What the task requires: The answer must be a single number: how many lines in the entries below contain the word "sent".

━━━━━ Information supplied

/-- The NAKs of R182 are answered by the commands of SerCmd.lean; this is the record a re-serve reads: unreadable or the piece (R277). Words of marked segments that read as the markers R407 put there stand for the bits kept beside them (DESIGN CHOICE, log entry 92). -/
def State.readRetained (s : State) (k : Chunk) (p : Nat) : Option (List Byte) × State :=
  match k.ret with
  | none => (none, s)
  | some r =>
    let h := s.readBytes (s.retAddr r) 320 1
    let a := s.retAddr r + k.pieceOff p
    let n := k.pieceLen p
    let b := k.kept.getD [] p
    let w := a / 4
    let marks := (markedWords a n (if b.isEmpty then 0 else k.pm.getD p 0)).filter fun w => h.2.isMarker w
    let d := h.2.readWords w (if n = 0 then 0 else (a + n - 1) / 4 - w + 1) 1
    let bad := h.1.2 || d.1.zipIdx.any fun (x, i) => x.2 && !marks.contains (w + i)
    let bs := (List.range n).map fun i => if marks.contains ((a + i) / 4) then b.getD i 0 else (leBytes 4 (d.1.getD ((a + i) / 4 - w) (0, false)).1).getD ((a + i) % 4) 0
    if bad || e2eOf bs ≠ leNat ((h.1.1.drop (16 + 4 * p)).take 4) then (none, d.2) else (some bs, d.2)

/-- A kind 3 payload as the module reads it (R81): code, reason, ref_kind, or none where it is malformed. -/
def ackRead (p : Pkt) : Option (Nat × Nat × Nat) :=
  let w := leNat (p.payload.take 16)
  let code := fld w 0 8
  let len := fld w 16 16
  let want := match code with | 2 => 8 | 3 => 128 | _ => 0
  if p.length < 16 ∨ 3 < code ∨ len ≠ want ∨ p.length < 16 + len then none else some (code, fld w 8 8, fld w 88 4)

/-- A packet at the port is a NAK for a result of chunk `k`. -/
def Chunk.nakAtPort (k : Chunk) (x : Flight) : Bool :=
  x.loc = .local && x.dest = .serai k.lcore && !x.admitted && x.pkt.kind = 3 && x.pkt.ctx = k.ctx && x.pkt.chunk = k.chunk
    && (match ackRead x.pkt with | some (c, _, rk) => c = 1 && rk ≠ 6 | none => false)

/-- Recipient `m` counts as delivered (R275): every result piece has been handed to the crossbar for it and no pend entry names it. -/
def Chunk.delivered (k : Chunk) (m : Nat) : Bool := k.got.getD 0 m = 2 ^ k.pieces - 1 && !k.pend.contains (some m)

/-- An unreadable copy (R277): the chunk is aborted with RETENTION, every member receives WITHDRAW with the delivery record, a step fault is raised; a norm convoy fails with it (R255). A member whose NAK caused the read, or stands at the port by then, counts as not delivered (R278). -/
def State.withdraw (s : State) (k : Chunk) (p m : Nat) : State :=
  let naks := m :: (s.flights.filter k.nakAtPort).map (·.pkt.member)
  let bm := ofBits (k.recipients.filter fun r => k.delivered r && !naks.contains r)
  let nf := if k.operation = 5 then s.chunkNorm k else none
  let held := s.takeHeld k
  let s := held.2.abortOne { k with naks := [] } 5 false true
  let s := (List.range (s.ctxN k.ctx)).foldl (fun s r => s.notify k.ctx k.chunk r 3 0 k.lcore (some (p, s.self, 2, 3)) (leBytes 128 bm)) s
  let s := s.stepFault k.ctx k.chunk 5
  let s := ((((s.cnt SRG_WITHDRAW_count).wr SRG_WITHDRAW_LOC_ctx k.ctx).wr SRG_WITHDRAW_LOC_chunk k.chunk).wr SRG_WITHDRAW_LOC_valid 1).irq 12 13
  let s := match nf with | some x => s.normFault x | none => s
  (held.1.foldl (fun s x => s.reserveMiss x.pkt x.pipe) s).finish k.ctx

/-- Re-serve a piece to a member (R182, R276, R277); a send that must be tried again holds the NAK, and one dropped in step 9 of R92 leaves the entry, for it was not handed to the crossbar. -/
def State.reserveOne (s : State) (k : Chunk) (x : Flight) : State :=
  let p := leNat ((x.pkt.payload.drop 4).take 2)
  let m := x.pkt.member
  let r := s.readRetained k p
  match r.1 with
  | none => r.2.withdraw k p m
  | some b =>
    let rt := r.2.answerRoute x.pipe x.pkt.src
    let att := match k.att.get? (m * 64 + p) with | some a => (a + 1) % 8 | none => 0
    let t := rt.2.sendResult k p m att b (k.pm.getD p 0) (x.pkt.src, rt.1.1, rt.1.2) x.pipe true
    let k := (t.2.chunk? k.ctx k.chunk).getD k
    match t.1 with
    | .again => t.2.setChunk { k with naks := k.naks ++ [x] }
    | .dropped => t.2
    | .handed => (t.2.setPend k (pendDel k.pend m)).cnt SRG_RESERVE_count

/-- A NAK for a RETAINED chunk takes a pend entry and is re-served, or waits for one (R276). A NAK that names no piece, or from a member owed nothing, is discarded. -/
def State.reserveNak (s : State) (k : Chunk) (x : Flight) : State :=
  let p := leNat ((x.pkt.payload.drop 4).take 2)
  if k.pieces ≤ p || !k.recipients.contains x.pkt.member then s
  else if k.pend.contains (some x.pkt.member) then s.reserveOne k x
  else match pendAdd k.pend x.pkt.member with
  | none =>
    let s := s.cnt SRG_DELIV_WAIT_count
    if 256 ≤ (s.ser.waiting.filter fun y => y.outCore = x.outCore).length then s
    else { s with ser := { s.ser with waiting := s.ser.waiting ++ [x] } }
  | some l =>
    let s := s.setPend k l
    s.reserveOne ((s.chunk? k.ctx k.chunk).getD k) x

/-- The NAKs held for a chunk are acted on (R182). -/
def State.actHeld (s : State) (c chunk : Nat) : State :=
  match s.chunk? c chunk with
  | none => s
  | some k =>
    (k.naks).foldl (fun s x =>
      match s.chunk? c chunk with
      | some k => if k.state = 6 then s.reserveNak k x else s.reserveMiss x.pkt x.pipe
      | none => s.reserveMiss x.pkt x.pipe) (s.setChunk { k with naks := [] })

/-- A chunk whose last result piece has been sent leaves EMITTING once its stores are accepted (R169, R216, R259). -/
def State.tryEnd (s : State) (c chunk : Nat) : State :=
  match s.chunk? c chunk with
  | none => s
  | some k =>
    if k.state ≠ 5 || k.sent ≠ k.pieces || !s.stlDone k then s else
    let s := if k.operation = 5 then (s.chunkBlocks k).foldl (fun s b => s.coverBlock k.ledger b) s else s
    let s := s.freeStage k.spec k.emit k.other
    let s := s.bumpGen k
    let kept := k.ret.isSome
    let k' : Chunk := { k with spec := [], emit := [], other := [], copies := [], entries := 0, granules := 0, acc := [], mem := [], pcs := [],
                               state := if kept then 6 else 7, slot := if kept then none else k.slot, retAt := s.fclk }
    let s := (s.setChunk k').sweepQ k.lcore
    (s.actHeld c chunk).finish c

end Sys2Proof.Machine
end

━━━━━━━━━━

Expected answer: 2